= Tom Gill (anthropologist) =

British social anthropologist

Thomas Paramor Gill (born 1960) is a Japan-based social anthropologist whose research has focused mainly on marginal groups in Japanese society.

He was born in Portsmouth, UK, and got his doctorate in social anthropology from the London School of Economics in 1996. His thesis was titled Men of uncertainty: The social organization of day labourers in contemporary Japan. He was managing editor of Social Science Japan Journal from 1999 to 2003, since when he has been a professor at the Faculty of International Studies of Meiji Gakuin University, Yokohama, Japan.

Gill has written many papers in English and Japanese on casual labor, homelessness and masculinity. A book, Men of Uncertainty: the Social Organization of Day Laborers in Contemporary Japan, was published by State University of New York Press in 2001. A review in Cornell University's ILR Review stated "Men of Uncertainty not only is a brilliant case study of Japanese day laborers, but also eloquently demonstrates that the Japanese industrial relations system as a whole is far more complex than some have led us to believe."
Gill specializes in street ethnography and has spent extended periods with homeless men in Japan, the US and the UK.

Since 2011, he has been researching the social impacts of the Fukushima nuclear disaster. His paper on the irradiated hamlet of Nagadoro is included in the collection Japan Copes with Calamity: Ethnographies of the Earthquake, Tsunami and Nuclear Disasters of 2011 (Peter Lang 2013), which he co-edited with Brigitte Steger and David Slater. A Japanese version has also been published, in Higashi Nihon Daishinsai no Jinruigaku (Anthropology of the Great East Japan Disaster, Jinbun Shoin, 2013).

Gill has a side interest in classic Japanese manga, and has published several papers on Yoshiharu Tsuge.

== Books ==
- Globalization and Social Change in Contemporary Japan, ed.

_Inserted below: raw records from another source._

-- ==== Sys2Proof/Machine/Step.lean ====
section
/-!
DEFINITION. One sequencer step (R694), and `step`: a sequencer step followed by one free move of the environment.
-/

namespace Sys2Proof.Machine

open Sys2Proof

/-- One step of the sequencer, the environment standing still (R694). -/
def sequencerStep (s : State) : Host.Outcome State Fault Refusal :=
  match fetch s with
  | .noRun => .refused .illFormedConfig
  | .faulted => .fault (.noStep s.fault)
  | .raises c => .next (s.raise c)
  | .run i => exec i s

/-- A sequencer step, after which the environment drives `inp`. -/
def stepWith (inp : Inputs) (s : State) : Host.Outcome State Fault Refusal :=
  andThen (sequencerStep s) fun t => .next (t.drive inp)

/-- One step of the machine: a sequencer step, after which the environment makes its next free move. -/
def step (s : State) : Host.Outcome State Fault Refusal :=
  andThen (sequencerStep s) fun t => .next t.environment

/-- `s` with the instruction whose bits are `w` where `step` fetches next. -/
def State.withFetchWord (s : State) (nbits w : Nat) : State :=
  s.placeNext (BitVec.ofNat 16 (w % 2 ^ nbits))

end Sys2Proof.Machine
end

J.S. Eades, Tom Gill, Harumi Befu. Melbourne: Trans Pacific Press, 2000.
- "Whose problem? Japan's Homeless as an Issue of Local and Central Governance." In The Political Economy of Governance in Japan, ed. Glenn Hook. London and New York Routledge, 2005, pp. 192–210.
- "The Incident at Nishibeta Village: A Classic Manga by Yoshiharu Tsuge from the Garo Years." In International Journal of Comic Art, pp. Vol. 13 No. 1: 474-489.